DI containers and service locators. IServiceProvider.GetService, Autofac, etc. — the binding from interface to implementation lives in configuration, not in source.
String-keyed dispatch. Falco route strings, configuration keys, nameof round-trips, dynamic dispatch tables. (TestPrune.Falco partially addresses the Falco case; the general pattern remains.)
Native interop / P-Invoke. Out of scope for static F# analysis.
Build-time codegen that runs outside FCS (Paket targets, T4-style generators, source generators we do not consume).

Proposal

Three pieces, ordered by cost.

1. A documented unsoundness list

Ship a docs/soundness.md page that enumerates the constructs above, explains why each one defeats static analysis, and states what TestPrune does in practice (typically: records an edge to the call site but not to the runtime target). This is mostly writing — no code — and it earns credibility the way Ekstazi's papers do by being explicit about limitations rather than hiding them.

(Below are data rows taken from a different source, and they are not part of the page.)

/-- The register an instruction writes, if any (10_state.md rule R22, column Writes). -/
def destination : Instr → Option Reg
  | .mov rd _ | .load rd _ | .add rd _ | .sub rd _ | .and rd _ | .or rd _ | .xor rd _ => some rd
  | .shl rd | .shr rd | .pop rd | .inPort rd _ => some rd
  | .nop | .halt | .store _ _ | .cmp _ _ | .jmp _ | .jz _ | .jnz _ | .jc _ | .jnc _ | .jn _ | .call _ => none
  | .ret | .push _ | .outPort _ _ => none

/-- The instructions that read or write SP (10_state.md rule R32). -/
def usesStack : Instr → Bool
  | .push _ | .pop _ | .call _ | .ret => true
  | _ => false

/-- The instructions that write the pc (10_state.md rule R25). -/
def transfersControl : Instr → Bool
  | .jmp _ | .jz _ | .jnz _ | .jc _ | .jnc _ | .jn _ | .call _ | .ret => true
  | _ => false

/-- The instructions of the last row of 10_state.md rule R29, which write no flag. -/
def writesNoFlag : Instr → Bool
  | .nop | .halt | .mov _ _ | .store _ _ | .jmp _ | .jz _ | .jnz _ | .jc _ | .jnc _ | .jn _ => true
  | .call _ | .ret | .push _ | .pop _ | .inPort _ _ | .outPort _ _ => true
  | _ => false

/-- The address an instruction's data write goes to, computed as its meaning computes it (20_memory.md rule R63);
none for an instruction that stores nothing to an address of its own. OUT writes to the window alone. -/
def storeAddress (i : Instr) (s : State) : Option Word :=
  match i with
  | .store dst _ => some (effectiveAddress dst s)
  | .push _ | .call _ => some (pushAddress s)
  | _ => none

/-- The memory operand of an instruction, if it has one (30_encoding.md rules R99, R100). -/
def memoryOperand : Instr → Option MemOperand
  | .mov _ (.mem m) | .add _ (.mem m) | .sub _ (.mem m) | .and _ (.mem m) | .or _ (.mem m) | .xor _ (.mem m) => some m
  | .cmp _ (.mem m) | .load _ m | .store m _ => some m
  | .jmp m | .jz m | .jnz m | .jc m | .jnc m | .jn m | .call m => some m
  | _ => none

/-- `s` can take a step (60_exceptions.md rule R200, 40_nop_halt.md rule R131). -/
abbrev Running (s : State) : Prop := s.fault = none ∧ s.halted = false

/-- A step's or an instruction's outcome with the flag V forgotten. -/
def forgetV : Result → Result
  | .next t => .next { t with flags := { t.flags with v := false } }
  | .fault f => .fault f
  | .refused r => .refused r

/-- A step's or an instruction's outcome with SP replaced. -/
def withSp (x : Word) : Result → Result
  | .next t => .next { t with sp := x }
  | .fault f => .fault f
  | .refused r => .refused r

/-- Bytes `bs` stand in plain memory from address `a` upwards. -/
def BytesAt (s : State) : Word → List Byte → Prop
  | _, [] => True
  | a, b :: bs => a.toNat ≤ 0xEFFF ∧ s.byte a = b ∧ BytesAt s (a + 1) bs

end Sys2Proof.Claims

open Sys2Proof Sys2Proof.Machine Sys2Proof.Claims Sys2Proof.Safety

/-! ## Encoding -/

/-- R91: a base word as a number is made of its five fields, OPCODE in bits 15:11 down to UNUSED in bits 1:0. -/
def Obligations.BaseWordIsMadeOfItsFields : Prop :=
  ∀ w : Word,
    (fieldsOf w).opcode.toNat = w.toNat / 2048 ∧ (fieldsOf w).mode.toNat = w.toNat / 256 % 8 ∧
    (fieldsOf w).rd.toNat = w.toNat / 32 % 8 ∧ (fieldsOf w).rs.toNat = w.toNat / 4 % 8 ∧
    (fieldsOf w).unused.toNat = w.toNat % 4 ∧
    w.toNat = (fieldsOf w).opcode.toNat * 2048 + (fieldsOf w).mode.toNat * 256 + (fieldsOf w).rd.toNat * 32 +
      (fieldsOf w).rs.toNat * 4 + (fieldsOf w).unused.toNat

/-- Decoding the canonical words of any instruction, followed by any bytes, gives that instruction and those bytes.
Rests on the field assignment of R102 and R107 (decisions D7, D8, D9 of the spec). -/
def Obligations.DecodeOfEncodeIsTheInstruction : Prop :=
  ∀ (i : Instr) (rest : List Byte), decode (encodeBytes i ++ rest) = .ok (i, rest)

2. Detection during indexing

When the AST walker encounters one of these constructs, record a soundness note alongside the edge. Schema sketch (additive to the existing SQLite store):

soundness_notes(
  symbol_id     INTEGER,   -- the symbol whose body contains the construct
  kind          TEXT,      -- 'reflection' | 'type_provider' | 'srtp' | ...
  detail        TEXT,      -- e.g. the reflected type name if known
  source_range  TEXT       -- file:line:col for the diagnostic
)

Detection is per-construct and varies in difficulty:

Easy: syntactic patterns — typeof, Type.GetType, attribute usage, computation expression let!/do!/yield!, inline function declarations. These are AST node kinds.
Medium: SRTP call sites (need the symbol-use info FCS already provides), type-provider-generated symbols (FCS marks these).
Hard / out of scope: DI resolution, string-keyed dispatch. Document them; do not try to detect them automatically.

3. Surfacing in CLI output

Two surfaces, both opt-in-by-default-on:

*test-prune run* prints a one-line summary when the selected closure contains soundness notes:

selected 12 tests (skipped 187)

  re-run with --explain-soundness for details, or --sound to fall
  back to running all tests in affected files.

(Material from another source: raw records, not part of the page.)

/-- The decoder makes the checks of the class table in their order. -/
theorem rejectionOf_decodeBase (w : Word) : rejectionOf (decodeBase w) = (fieldsOf w).rejection := by
  by_cases hu : (fieldsOf w).unused = 0
  · have hclear : (fieldsOf w).unusedClear = true := by simp [Fields.unusedClear, hu]
    rw [decodeBase_of_unused hu]
    cases hc : opClass (fieldsOf w).opcode with
    | none =>
      rw [decodeOpcode_of_unassigned hc]
      simp [rejectionOf, Fields.rejection, hclear, Fields.opcodeAssigned, hc]
    | some c =>
      obtain ⟨dec, hdec, heq⟩ := classDecoder_of_opClass hc
      rw [Fields.rejection_of_opClass hclear hc, ← hdec.rejectionOf_eq]
      exact congrArg rejectionOf (heq _ rfl)
  · have hclear : (fieldsOf w).unusedClear = false := beq_false_of_ne hu
    rw [decodeBase, if_neg hu, Fields.rejection, if_pos hclear]
    rfl

end Sys2Proof

namespace Sys2Proof.Proofs

/-- Settles O4: the decoder's rejection is the class table's. -/
theorem decodeAcceptsExactlyWellFormedWords : Obligations.DecodeAcceptsExactlyWellFormedWords := by
  intro w
  rw [← rejectionOf_eq_none_iff, rejectionOf_decodeBase, Fields.rejection_eq_none_iff]

/-- Settles O5: the decoder's rejection is the class table's. -/
theorem decodeChecksComeInOrder : Obligations.DecodeChecksComeInOrder := by
  intro w
  simp only [← rejectionOf_eq_some_iff, rejectionOf_decodeBase, Fields.rejection]
  refine ⟨fun hu => ?_, fun hu ho => ?_, fun hu ho hr => ?_, fun hu ho hr ha => ?_, fun hu ho hr ha hreg => ?_⟩ <;>
    simp [*]

end Sys2Proof.Proofs

namespace Sys2Proof

/-! ## The fields that matter -/

/-- `f` and `g` have the same opcode, and the same value in every field that class `c` uses (30_encoding.md rules
R102, R106). -/
structure Fields.AgreeOn (c : OpClass) (f g : Fields) : Prop where
  opcode : f.opcode = g.opcode
  mode : c.usesMode = true → f.mode = g.mode
  rd : c.usesRd f.mode = true → f.rd = g.rd
  rs : c.usesRs f.mode = true → f.rs = g.rs

theorem memShape_congr {mode b b' : BitVec 3} (h : OpClass.target.usesRs mode = true → b = b') :
    memShape mode b = memShape mode b' := by
  unfold memShape
  split
  case h_4 hm | h_5 hm => rw [h (by rw [eq_ofNat_of_toNat_eq hm]; rfl)]
  all_goals rfl

theorem usesRs_value_of_target {mode : BitVec 3} (h : OpClass.target.usesRs mode = true) :
    OpClass.value.usesRs mode = true := by
  revert mode
  decide

theorem valueShape_congr {mode b b' : BitVec 3} (h : OpClass.value.usesRs mode = true → b = b') :
    valueShape mode b = valueShape mode b' := by
  unfold valueShape
  split
  case h_1 hm => rw [h (by rw [eq_ofNat_of_toNat_eq hm]; rfl)]
  case h_2 => rfl
  case h_3 => rw [memShape_congr fun hu => h (usesRs_value_of_target hu)]

theorem portShape_congr {mode b b' : BitVec 3} (h : OpClass.portIn.usesRs mode = true → b = b') :
    portShape mode b = portShape mode b' := by
  unfold portShape
  split
  case h_1 hm => rw [h (by rw [eq_ofNat_of_toNat_eq hm]; rfl)]
  all_goals rfl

*test-prune status* has a new section listing soundness notes for the change set, grouped by kind. Useful as a code-review aid: "this PR adds a new Type.GetType call — TestPrune will be blind here."

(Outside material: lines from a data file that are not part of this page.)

-- ==== Sys2Proof/Machine/Memory.lean ====
section
/-! DEFINITION. Memory as plain data (spec/20_memory.md R30 to R36): 2^16 words, each at a word address, held as a
list of (address, word) pairs in one canonical form, and its two primitives. -/

namespace Sys2Proof.Machine

/-- Memory: the locations that do not hold what an unlisted one reads as, by rising word address (log 1).
The addressable unit of this hardware is the 16-bit word (R31), so a cell holds a word. -/
abbrev Memory := List (Nat × Word)

/-- What a location with no entry reads as. DESIGN CHOICE (log 6), unsafe: R26 leaves `RESET_MEM` open. -/
def Memory.unlisted : Word := Config.unlisted

/-- The canonical form: addresses strictly rise and lie in the address space (R30), and no entry holds what an
unlisted location reads as. Equal memories are then equal lists. -/
abbrev Memory.wf (m : Memory) : Prop :=
  m.Pairwise (fun c d => c.1 < d.1) ∧ ∀ c ∈ m, c.1 < 2 ^ 16 ∧ c.2 ≠ Memory.unlisted

/-- The word at a numeric address: the first entry for it, or the unlisted value. -/
def Memory.lookup : Memory → Nat → Word
  | [], _ => Memory.unlisted
  | c :: m, a => if c.1 = a then c.2 else Memory.lookup m a

/-- The list without any entry for an address. -/
def Memory.erase : Memory → Nat → Memory
  | [], _ => []
  | c :: m, a => if c.1 = a then Memory.erase m a else c :: Memory.erase m a

/-- The list with an entry put before the first higher address. -/
def Memory.insert : Memory → Nat → Word → Memory
  | [], a, v => [(a, v)]
  | c :: m, a, v => if a < c.1 then (a, v) :: c :: m else c :: Memory.insert m a v

/-- `MemRead(addr, 1)` (R7, R32): the whole word at an address; nothing changes. -/
def Memory.read (m : Memory) (a : Word) : Word :=
  Memory.lookup m a.toNat

/-- `MemWrite(addr, 1, v)` (R7, R32): all 16 bits of one location. Storing what an unlisted location reads as
removes the entry, so the canonical form is kept. -/
def Memory.write (m : Memory) (a v : Word) : Memory :=
  if v = Memory.unlisted then Memory.erase m a.toNat
  else Memory.insert (Memory.erase m a.toNat) a.toNat v

/-- The host's load of an image before a run (R232, R241), word by word. -/
def Memory.load (m : Memory) : List (Word × Word) → Memory
  | [] => m
  | c :: image => Memory.load (Memory.write m c.1 c.2) image

end Sys2Proof.Machine
end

A --sound flag widens selection to include any test transitively reaching a symbol with a soundness note in the changed closure. This trades precision for safety and is the right default for release branches.

What this is not

Not a correctness guarantee. Detection is best-effort; the enumerated list will always be incomplete. The point is to convert silent unsoundness into visible unsoundness wherever we can.
Not a fix. We are not trying to resolve reflection or DI statically. That belongs to the (separate) FsHotWatch project, where a dynamic recorder can observe real edges and fold them into the graph.
Not coupled to FsHotWatch. Everything proposed here lives in TestPrune.Core and the CLI. FsHotWatch consumes the soundness notes the same way it consumes any other graph data.

Open questions

Do we want a soundness score (count of notes in selected closure) exposed as a metric, or is the per-construct list enough? A single number is easy to ratchet in CI; a list is more honest.
Should --sound be the default in CI and --fast (current behavior) the opt-in? Probably yes, but it's a behavior change worth a major version bump.
Type providers: do we mark the consumer of a provided type as unsound, or the provider declaration? Consumer is more useful for test selection but noisier in the diagnostic.

Prior art

Ekstazi papers explicitly enumerate unsoundness sources (reflection, classloaders, native code) and report empirical miss rates. We should do the same in docs/soundness.md.
Microsoft TIA documents that it is "scoped to managed code, single machine" — a coarser disclosure but the same pattern: state your boundaries up front.
Bazel sidesteps the issue by requiring manual BUILD declarations; unsoundness becomes a human bug rather than a tool bug. We are not going there, but it is the alternative design point.